• _Instructions for the task_:
Return each line of the records below in which the string "chestEntered" turns up.

Records from a data source:
__________________________________________________

-- ==== Sys2Proof/Laws/PerInstr.lean ====
section
/-! SUPPORT. The family Named: what every command says as syntax. A command that is a frame carries the frame kind its
name says, and a well-formed one a body within its ranges. -/

namespace Sys2Proof.Laws.Named

open Sys2Proof Sys2Proof.Machine

/-- The kind of the frame that a command is, if it is one. -/
def kindOf : Instr → Option FrameKind
  | .join _ _ => some .join
  | .presence _ _ => some .presence
  | .claim _ _ => some .claim
  | .consent _ _ => some .consent
  | .object _ _ => some .object
  | .withdraw _ _ => some .withdraw
  | .header _ _ => some .header
  | .recordBlock _ _ => some .recordBlock
  | .recordAsk _ _ => some .recordAsk
  | .chestDone _ _ => some .chestDone
  | .chestEntered _ _ => some .chestEntered
  | .chestRefused _ _ => some .chestRefused
  | .fillVoid _ _ => some .fillVoid
  | .markDone _ _ => some .markDone
  | .markEntered _ _ => some .markEntered
  | .adopt _ _ => some .adopt
  | .sheetTaken _ _ => some .sheetTaken
  | .leaseAsk _ _ => some .leaseAsk
  | .leaseGrant _ _ => some .leaseGrant
  | .leaseDone _ _ => some .leaseDone
  | .leaseEnd _ _ => some .leaseEnd
  | .leaseCancel _ _ => some .leaseCancel
  | .hold _ _ => some .holdGo
  | .go _ _ => some .holdGo
  | .noted _ _ => some .noted
  | _ => none

/-- The frame body that a command carries, if it is a frame and every field is valid. -/
def bodyOf : Instr → Option Msg
  | .join _ b => b.body.map .join
  | .presence _ b => b.body.map .presence
  | .claim _ b => b.map .claim
  | .consent _ b => b.map .consent
  | .object _ b => b.map .object
  | .withdraw _ b => b.map .withdraw
  | .header _ b => b.map .header
  | .recordBlock _ b => b.map .recordBlock
  | .recordAsk _ b => b.map .recordAsk
  | .chestDone _ b => b.map .chestDone
  | .chestEntered _ b => b.map .chestEntered
  | .chestRefused _ b => b.map .chestRefused
  | .fillVoid _ b => b.map .fillVoid
  | .markDone _ b => b.map .markDone
  | .markEntered _ b => b.map .markEntered
  | .adopt _ b => b.map .adopt
  | .sheetTaken _ b => b.map .sheetTaken
  | .leaseAsk _ b => b.map .leaseAsk
  | .leaseGrant _ b => b.map .leaseGrant
  | .leaseDone _ b => b.map .leaseDone
  | .leaseEnd _ b => b.map .leaseEnd
  | .leaseCancel _ b => b.map .leaseCancel
  | .hold _ b => b.map .hold
  | .go _ b => b.map .go
  | .noted _ b => b.map .noted
  | _ => none

/-- A body is of the command's kind, and within its ranges where the command is well-formed. -/
def Statement (i : Instr) : Prop :=
  ∀ m : Msg, bodyOf i = some m → kindOf i = some (msgKind m) ∧ (i.wf = true → m.wf = true)

/-- A command that is no frame. -/
theorem of_none {i : Instr} (h : bodyOf i = none) : Statement i := by
  intro m hm; rw [h] at hm; cases hm

/-- A frame's body, from what its kind and its well-formedness are. -/
theorem of_frame {α : Type} {i : Instr} (e : Env) (b : Option α) (f : α → Msg) (k : FrameKind)
    (hb : bodyOf i = b.map f) (hk : kindOf i = some k) (hw : i.wf = frameWf e (b.map f)) (hm : ∀ a, msgKind (f a) = k) :
    Statement i := by
  intro m h
  rw [hb] at h
  cases b with
  | none => cases h
  | some a =>
      cases h
      refine ⟨by rw [hk, hm], fun w => ?_⟩
      rw [hw] at w
      simp only [Option.map, frameWf, Bool.and_eq_true] at w
      exact w.2

theorem powerOn : Statement .powerOn := of_none rfl
theorem resetPinLow : Statement .resetPinLow := of_none rfl
theorem resetPinRelease (heldMs : Nat) : Statement (.resetPinRelease heldMs) := of_none rfl
theorem configLoadEnd (answers : Bool) : Statement (.configLoadEnd answers) := of_none rfl
theorem joinRetryDelayExpiry : Statement .joinRetryDelayExpiry := of_none rfl
theorem joinPeriodEnd : Statement .joinPeriodEnd := of_none rfl
theorem interframeGap : Statement .interframeGap := of_none rfl
theorem backoffSlot : Statement .backoffSlot := of_none rfl
theorem collision : Statement .collision := of_none rfl
theorem frameComplete : Statement .frameComplete := of_none rfl
theorem invalidFrame (bytes : List Byte) : Statement (.invalidFrame bytes) := of_none rfl
theorem join (e : Env) (b : JoinRead) : Statement (.join e b) := by
  intro m h
  obtain ⟨roles, start, blender, lane1, lane2⟩ := b
  cases start <;> cases blender <;> cases lane1 <;> cases lane2 <;>
    simp_all [bodyOf, kindOf, JoinRead.body, Instr.wf, JoinRead.wf]
  subst h
  simp_all [Msg.wf, msgKind]
theorem presence (e : Env) (b : PresenceRead) : Statement (.presence e b) := by
  intro m h
  obtain ⟨roles, state, mark⟩ := b
  cases state <;> simp_all [bodyOf, kindOf, PresenceRead.body, Instr.wf]
  subst h
  simp_all [Msg.wf, msgKind]
theorem claim (e : Env) (b : Option ClaimBody) : Statement (.claim e b) :=
  of_frame e b .claim .claim rfl rfl rfl (fun _ => rfl)
theorem consent (e : Env) (b : Option ConsentBody) : Statement (.consent e b) :=
  of_frame e b .consent .consent rfl rfl rfl (fun _ => rfl)
theorem object (e : Env) (b : Option ObjectBody) : Statement (.object e b) :=
  of_frame e b .object .object rfl rfl rfl (fun _ => rfl)
theorem withdraw (e : Env) (b : Option Nat) : Statement (.withdraw e b) :=
  of_frame e b .withdraw .withdraw rfl rfl rfl (fun _ => rfl)
theorem header (e : Env) (b : Option HeaderBody) : Statement (.header e b) :=
  of_frame e b .header .header rfl rfl rfl (fun _ => rfl)
theorem recordBlock (e : Env) (b : Option BlockBody) : Statement (.recordBlock e b) :=
  of_frame e b .recordBlock .recordBlock rfl rfl rfl (fun _ => rfl)
theorem recordAsk (e : Env) (b : Option Nat) : Statement (.recordAsk e b) :=
  of_frame e b .recordAsk .recordAsk rfl rfl rfl (fun _ => rfl)
theorem chestDone (e : Env) (b : Option ChestDoneBody) : Statement (.chestDone e b) :=
  of_frame e b .chestDone .chestDone rfl rfl rfl (fun _ => rfl)
theorem chestEntered (e : Env) (b : Option ChestEnteredBody) : Statement (.chestEntered e b) :=
  of_frame e b .chestEntered .chestEntered rfl rfl rfl (fun _ => rfl)
theorem chestRefused (e : Env) (b : Option RefusedBody) : Statement (.chestRefused e b) :=
  of_frame e b .chestRefused .chestRefused rfl rfl rfl (fun _ => rfl)
theorem fillVoid (e : Env) (b : Option VoidBody) : Statement (.fillVoid e b) :=
  of_frame e b .fillVoid .fillVoid rfl rfl rfl (fun _ => rfl)
theorem markDone (e : Env) (b : Option MarkDoneBody) : Statement (.markDone e b) :=
  of_frame e b .markDone .markDone rfl rfl rfl (fun _ => rfl)
theorem markEntered (e : Env) (b : Option MarkEnteredBody) : Statement (.markEntered e b) :=
  of_frame e b .markEntered .markEntered rfl rfl rfl (fun _ => rfl)
theorem adopt (e : Env) (b : Option AdoptBody) : Statement (.adopt e b) :=
  of_frame e b .adopt .adopt rfl rfl rfl (fun _ => rfl)
theorem sheetTaken (e : Env) (b : Option Nat) : Statement (.sheetTaken e b) :=
  of_frame e b .sheetTaken .sheetTaken rfl rfl rfl (fun _ => rfl)
theorem leaseAsk (e : Env) (b : Option LeaseAskBody) : Statement (.leaseAsk e b) :=
  of_frame e b .leaseAsk .leaseAsk rfl rfl rfl (fun _ => rfl)
theorem leaseGrant (e : Env) (b : Option LeaseGrantBody) : Statement (.leaseGrant e b) :=
  of_frame e b .leaseGrant .leaseGrant rfl rfl rfl (fun _ => rfl)
theorem leaseDone (e : Env) (b : Option Nat) : Statement (.leaseDone e b) :=
  of_frame e b .leaseDone .leaseDone rfl rfl rfl (fun _ => rfl)
theorem leaseEnd (e : Env) (b : Option LeaseEndBody) : Statement (.leaseEnd e b) :=
  of_frame e b .leaseEnd .leaseEnd rfl rfl rfl (fun _ => rfl)
theorem leaseCancel (e : Env) (b : Option Nat) : Statement (.leaseCancel e b) :=
  of_frame e b .leaseCancel .leaseCancel rfl rfl rfl (fun _ => rfl)
theorem hold (e : Env) (b : Option Nat) : Statement (.hold e b) :=
  of_frame e b .hold .holdGo rfl rfl rfl (fun _ => rfl)
theorem go (e : Env) (b : Option Nat) : Statement (.go e b) :=
  of_frame e b .go .holdGo rfl rfl rfl (fun _ => rfl)
theorem noted (e : Env) (b : Option NotedBody) : Statement (.noted e b) :=
  of_frame e b .noted .noted rfl rfl rfl (fun _ => rfl)
theorem confirmTimerExpiry (k : ExKey) : Statement (.confirmTimerExpiry k) := of_none rfl
theorem presenceTimerExpiry : Statement .presenceTimerExpiry := of_none rfl
theorem silenceTimerExpiry (station : Nat) : Statement (.silenceTimerExpiry station) := of_none rfl
theorem joinWatchExpiry (station : Nat) : Statement (.joinWatchExpiry station) := of_none rfl
theorem claimWindowExpiry : Statement .claimWindowExpiry := of_none rfl
theorem claimRetryDelayExpiry : Statement .claimRetryDelayExpiry := of_none rfl
theorem claimStaleTimerExpiry (inv : Nat) : Statement (.claimStaleTimerExpiry inv) := of_none rfl
theorem versionedResendDelayExpiry (inv : Nat) : Statement (.versionedResendDelayExpiry inv) := of_none rfl
theorem askTimerExpiry (inv : Nat) : Statement (.askTimerExpiry inv) := of_none rfl
theorem rebuildTimerExpiry (inv : Nat) : Statement (.rebuildTimerExpiry inv) := of_none rfl
theorem closedTimerExpiry (inv : Nat) : Statement (.closedTimerExpiry inv) := of_none rfl
theorem adoptionDelayExpiry (inv : Nat) : Statement (.adoptionDelayExpiry inv) := of_none rfl
theorem settleTimerExpiry (inv : Nat) : Statement (.settleTimerExpiry inv) := of_none rfl
theorem sample (word : BitVec 32) (bits : Nat) (flightMs : Nat) : Statement (.sample word bits flightMs) := of_none rfl
theorem lossTimerExpiry : Statement .lossTimerExpiry := of_none rfl
theorem starveTimerExpiry : Statement .starveTimerExpiry := of_none rfl
theorem stallTimerExpiry : Statement .stallTimerExpiry := of_none rfl
theorem drumTurnPulse : Statement .drumTurnPulse := of_none rfl
theorem chestPresenceChange (present : Bool) : Statement (.chestPresenceChange present) := of_none rfl
theorem holdLapseTimerExpiry : Statement .holdLapseTimerExpiry := of_none rfl
theorem headSettleTimerExpiry : Statement .headSettleTimerExpiry := of_none rfl
theorem laneHoldTimerExpiry (lane : Nat) : Statement (.laneHoldTimerExpiry lane) := of_none rfl
theorem laneEyeArrival (lane : Nat) : Statement (.laneEyeArrival lane) := of_none rfl
theorem compositionComplete : Statement .compositionComplete := of_none rfl
theorem strokeEnd : Statement .strokeEnd := of_none rfl
theorem strokeTimerExpiry : Statement .strokeTimerExpiry := of_none rfl
theorem portRequestAborted (bytes : List Byte) : Statement (.portRequestAborted bytes) := of_none rfl
theorem unknownRequest (kind : Byte) (checkGood : Bool) : Statement (.unknownRequest kind checkGood) := of_none rfl
theorem readStatus (r : Req Unit) : Statement (.readStatus r) := of_none rfl
theorem readReport (r : Req Unit) : Statement (.readReport r) := of_none rfl
theorem readInvoice (r : Req InvoiceRead) : Statement (.readInvoice r) := of_none rfl
theorem readStationTable (r : Req Unit) : Statement (.readStationTable r) := of_none rfl
theorem readTallies (r : Req Unit) : Statement (.readTallies r) := of_none rfl
theorem restartWarm (r : Req Unit) : Statement (.restartWarm r) := of_none rfl
theorem readConfigMemory (r : Req MemoryRead) : Statement (.readConfigMemory r) := of_none rfl
theorem configReadTransferEnd : Statement .configReadTransferEnd := of_none rfl
theorem writeConfigMemory (r : Req MemoryWrite) : Statement (.writeConfigMemory r) := of_none rfl
theorem configWriteTransferEnd : Statement .configWriteTransferEnd := of_none rfl
theorem forceAdopt (r : Req Nat) : Statement (.forceAdopt r) := of_none rfl
theorem placeOrder (r : Req OrderBody) : Statement (.placeOrder r) := of_none rfl
theorem cancel (r : Req Unit) : Statement (.cancel r) := of_none rfl
theorem resume (r : Req Unit) : Statement (.resume r) := of_none rfl
theorem redraw (r : Req Nat) : Statement (.redraw r) := of_none rfl
theorem endBatch (r : Req Unit) : Statement (.endBatch r) := of_none rfl
theorem confirmEmpty (r : Req Unit) : Statement (.confirmEmpty r) := of_none rfl
theorem carryOverSet (r : Req CarrySet) : Statement (.carryOverSet r) := of_none rfl
theorem start (r : Req Unit) : Statement (.start r) := of_none rfl
theorem stop (r : Req Unit) : Statement (.stop r) := of_none rfl
theorem clearRetry (r : Req Unit) : Statement (.clearRetry r) := of_none rfl
theorem clearVoid (r : Req Unit) : Statement (.clearVoid r) := of_none rfl
theorem resetHead (r : Req Unit) : Statement (.resetHead r) := of_none rfl
theorem zero (r : Req Unit) : Statement (.zero r) := of_none rfl
theorem clearLane (r : Req Nat) : Statement (.clearLane r) := of_none rfl
theorem reprint (r : Req Nat) : Statement (.reprint r) := of_none rfl
theorem handLane (r : Req Nat) : Statement (.handLane r) := of_none rfl
theorem handChest (r : Req ChestName) : Statement (.handChest r) := of_none rfl
theorem readPlate (r : Req Nat) : Statement (.readPlate r) := of_none rfl
theorem openSheet (r : Req (Option Nat)) : Statement (.openSheet r) := of_none rfl
theorem readSheetPart (r : Req Nat) : Statement (.readSheetPart r) := of_none rfl
theorem sheetDone (r : Req Unit) : Statement (.sheetDone r) := of_none rfl
theorem noise : Statement .noise := of_none rfl

end Sys2Proof.Laws.Named
end

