theorem joinReopensLoose_cases {x : LooseReport} (h : s.joinReopensLoose x = true) :
    x.waits = .owner ∨ x.waits = .endOfJoin := by
  cases hw : x.waits with
  | nothing => simp [State.joinReopensLoose, hw, waits_ne] at h
  | owner => exact .inl rfl
  | endOfJoin => exact .inr rfl

/-- The mark report of an entry is opened again, once (R154, R185). -/
theorem mark_reopens_entry {l : Nat} {x : LaneEntry}
    (hr : s.cfg.roles = { blend := false, head := false, mark := true, paper := false }) (h : JoinEnds s 2)
    (hn : NothingToResume s.inv) (ho : OwnCopiesRest s.self s.inv) (harr : s.mark.arrivals = [])
    (hplate : (s.mark.plate s.mark.compose).cond = .empty) (hl : l ∈ s.cfg.lanes)
    (hx : (s.mark.lane l).queue.filter s.joinReopens = [x])
    (hothers : ∀ j ∈ s.cfg.lanes, j ≠ l → (s.mark.lane j).queue.filter s.joinReopens = [])
    (hloose : s.mark.loose.filter s.joinReopensLoose = []) (hex : ExRoom s (.markDone x.inv x.ordinal)) :
    exec .joinPeriodEnd s =
      .next (State.tryTransmit { s.joined.opens (.markDone x.inv x.ordinal)
          (.markDone { inv := x.inv, ordinal := x.ordinal, how := x.how.getD .printed, marker := s.self })
          (s.markTo x.inv x.source) (s.markTo x.inv x.source) false with
        mark := (s.mark.setLane l (fun y =>
          y.upd x.inv x.ordinal (fun e => { e with answer := .none, waits := .nothing }))).looseReplaced
            x.inv x.ordinal }) := by
  have hrests (g : Marker) (ha : g.arrivals = s.mark.arrivals) (hp : g.plate g.compose = s.mark.plate s.mark.compose) :
      g.ComposeRests ∧ g.StrokeRests :=
    ⟨.inl (ha.trans harr), strokeRests_of_empty (by rw [hp]; exact hplate)⟩
  have hown := filter_owner s (s.mark.lane l).queue
  have hend := filter_ended s (s.mark.lane l).queue
  have hlo := filter_ownerLoose s s.mark.loose
  have hle := filter_endedLoose s s.mark.loose
  rw [hx] at hown hend
  rw [hloose, List.filter_nil] at hlo hle
  have hmem : x ∈ (s.mark.lane l).queue.filter s.joinReopens := by rw [hx]; exact List.mem_singleton.2 rfl
  obtain ⟨h1, h2⟩ := hrests s.mark rfl rfl
  obtain ⟨g1, g2⟩ := hrests ((s.mark.setLane l (fun y =>
    y.upd x.inv x.ordinal (fun e => { e with answer := .none, waits := .nothing }))).looseReplaced x.inv x.ordinal)
    (by simp) (by simp)
  refine mark_reopens hr h hn ho hex h1 h2 g1 g2 ?_
  rcases joinReopens_cases (List.mem_filter.1 hmem).2 with hw | hw
  · have hone : s.mark.hits s.ownerWaits l = [x] := hown.trans (by simp [hw])
    have hnone : s.mark.hits endWaits l = [] := hend.trans (by simp [hw, endWaits, waits_ne])
    refine .inl ⟨reopen_entry (s := s.joined) hl hone (fun j hj hne => hits_owner_none (hothers j hj hne)) hlo,
      fun v hv => reopen_nothing (fun j hj => ?_) (opened_endedLoose hle)⟩
    rw [hv] at hj
    refine opened_ended (lane_one_or_two hj) (lane_one_or_two hl) ?_
    by_cases hjl : j = l
    · rw [hjl]
      exact hnone
    · exact hits_ended_none (hothers j hj hjl)
  · have hnone : s.mark.hits s.ownerWaits l = [] := hown.trans (by simp [hw, waits_ne])
    have hone : s.mark.hits endWaits l = [x] := hend.trans (by simp [hw, endWaits])
    refine .inr ⟨reopen_nothing (s := s.joined) (fun j hj => ?_) hlo,
      reopen_entry (s := s.joined) hl hone (fun j hj hne => hits_ended_none (hothers j hj hne)) hle⟩
    by_cases hjl : j = l
    · rw [hjl]
      exact hnone
    · exact hits_owner_none (hothers j hj hjl)

/-- The mark report with no entry is opened again, once (R152, R154, R185). -/
theorem mark_reopens_loose {x : LooseReport}
    (hr : s.cfg.roles = { blend := false, head := false, mark := true, paper := false }) (h : JoinEnds s 2)
    (hn : NothingToResume s.inv) (ho : OwnCopiesRest s.self s.inv) (harr : s.mark.arrivals = [])
    (hplate : (s.mark.plate s.mark.compose).cond = .empty)
    (hothers : ∀ j ∈ s.cfg.lanes, (s.mark.lane j).queue.filter s.joinReopens = [])
    (hx : s.mark.loose.filter s.joinReopensLoose = [x]) (hex : ExRoom s (.markDone x.inv x.ordinal))
    (hto : x.source.isSome = true ∨ (s.inv.find x.inv).isSome = true) :
    exec .joinPeriodEnd s =
      .next (State.tryTransmit { s.joined.opens (.markDone x.inv x.ordinal)
          (.markDone { inv := x.inv, ordinal := x.ordinal, how := .hand, marker := s.self })
          (s.markTo x.inv (x.source.getD 0)) (s.markTo x.inv (x.source.getD 0)) false with
        mark := { s.mark with
          loose := s.mark.loose.filter (fun y => !(y.inv == x.inv && y.ordinal == x.ordinal)) ++
            if s.mark.printedOf s.cfg x.inv x.ordinal = [] then [{ x with waits := .nothing }] else [] } }) := by
  have hlo := filter_ownerLoose s s.mark.loose
  have hle := filter_endedLoose s s.mark.loose
  rw [hx] at hlo hle
  have hmem : x ∈ s.mark.loose.filter s.joinReopensLoose := by rw [hx]; exact List.mem_singleton.2 rfl
  have h1 : s.mark.ComposeRests := .inl harr
  have h2 : s.mark.StrokeRests := strokeRests_of_empty hplate
  have hopen := openLoose_eq (s := s.joined) (m := s.mark) (r := x) hto
  refine mark_reopens hr h hn ho hex h1 h2 h1 h2 ?_
  rcases joinReopensLoose_cases (List.mem_filter.1 hmem).2 with hw | hw
  · have hone : s.mark.loose.filter s.ownerWaitsLoose = [x] := hlo.trans (by simp [hw])
    have hnone : s.mark.loose.filter endWaitsLoose = [] := hle.trans (by simp [hw, endWaitsLoose, waits_ne])
    refine .inl ⟨(reopen_loose (s := s.joined) (fun j hj => hits_owner_none (hothers j hj)) hone).trans hopen,
      fun v hv => reopen_nothing (fun j hj => hits_ended_none (s := s) (hothers j (by rw [← hv]; exact hj))) ?_⟩
    rw [List.filter_append, List.append_eq_nil_iff]
    constructor
    · rw [List.filter_comm, hnone, List.filter_nil]
    · split
      · rfl
      · rfl
  · have hnone : s.mark.loose.filter s.ownerWaitsLoose = [] := hlo.trans (by simp [hw, waits_ne])
    have hone : s.mark.loose.filter endWaitsLoose = [x] := hle.trans (by simp [hw, endWaitsLoose])
    exact .inr ⟨reopen_nothing (s := s.joined) (fun j hj => hits_owner_none (hothers j hj)) hnone,
      (reopen_loose (s := s.joined) (fun j hj => hits_ended_none (s := s) (hothers j hj)) hone).trans hopen⟩

end

end Sys2Proof.Machine

/-! ## The end of the join period at the paper unit (O52, R160, R170, R185) -/

namespace Sys2Proof.Machine

theorem paper_lone {s : State} (hr : s.cfg.roles = { blend := false, head := false, mark := false, paper := true }) :
    Lone s .paper := by
  refine ⟨by decide, by decide, fun c hs hi hc => ?_⟩
  cases c with
  | start => exact absurd rfl hs
  | inv => exact absurd rfl hi
  | paper => exact absurd rfl hc
  | blend => simp [State.blockActive, hr]
  | arb => simp [State.blockActive, hr]
  | head => simp [State.blockActive, hr]
  | mark => simp [State.blockActive, hr]

/-! ### A predicate that hits what another selects -/

section
variable {α : Type} {l : List α} {a b : α → Bool} {k : α} {f : α → α}

theorem hits_same (h : l.filter a = [k]) (hb : ∀ t ∈ l, b t = true → a t = true) (hk : b k = true) : ∀ t ∈ l, b t = a t := by
  intro t ht
  refine Bool.eq_iff_iff.2 ⟨hb t ht, fun hat => ?_⟩
  have hmem : t ∈ l.filter a := List.mem_filter.2 ⟨ht, hat⟩
  rw [h, List.mem_singleton] at hmem
  rw [hmem]
  exact hk

theorem hits_none (h : ∀ t ∈ l.filter a, b t = false) (hb : ∀ t ∈ l, b t = true → a t = true) : ∀ t ∈ l, b t = false := by
  intro t ht
  by_contra hbt
  rw [Bool.not_eq_false] at hbt
  rw [h t (List.mem_filter.2 ⟨ht, hb t ht hbt⟩)] at hbt
  cases hbt

theorem map_hits_none (h : ∀ t ∈ l, b t = false) : l.map (fun t => if b t then f t else t) = l := by
  conv_rhs => rw [← List.map_id l]
  refine List.map_congr_left (fun t ht => ?_)
  rw [h t ht]
  rfl

end

/-! ### Takings opened again (R170) -/

section
variable {s v : State} {p : Paper} {k : Taking} {x : Entry} {f : Taking → Bool}

/-- The takings that an event opens again: those that fit, of an invoice in the table. -/
abbrev State.takingHit (s : State) (f : Taking → Bool) (t : Taking) : Bool := f t && (s.inv.find t.inv).isSome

__________________________________________________

• _Written answer_:
  | .chestEntered _ _ => some .chestEntered
  | .chestEntered _ b => b.map .chestEntered
theorem chestEntered (e : Env) (b : Option ChestEnteredBody) : Statement (.chestEntered e b) :=
  of_frame e b .chestEntered .chestEntered rfl rfl rfl (fun _ => rfl)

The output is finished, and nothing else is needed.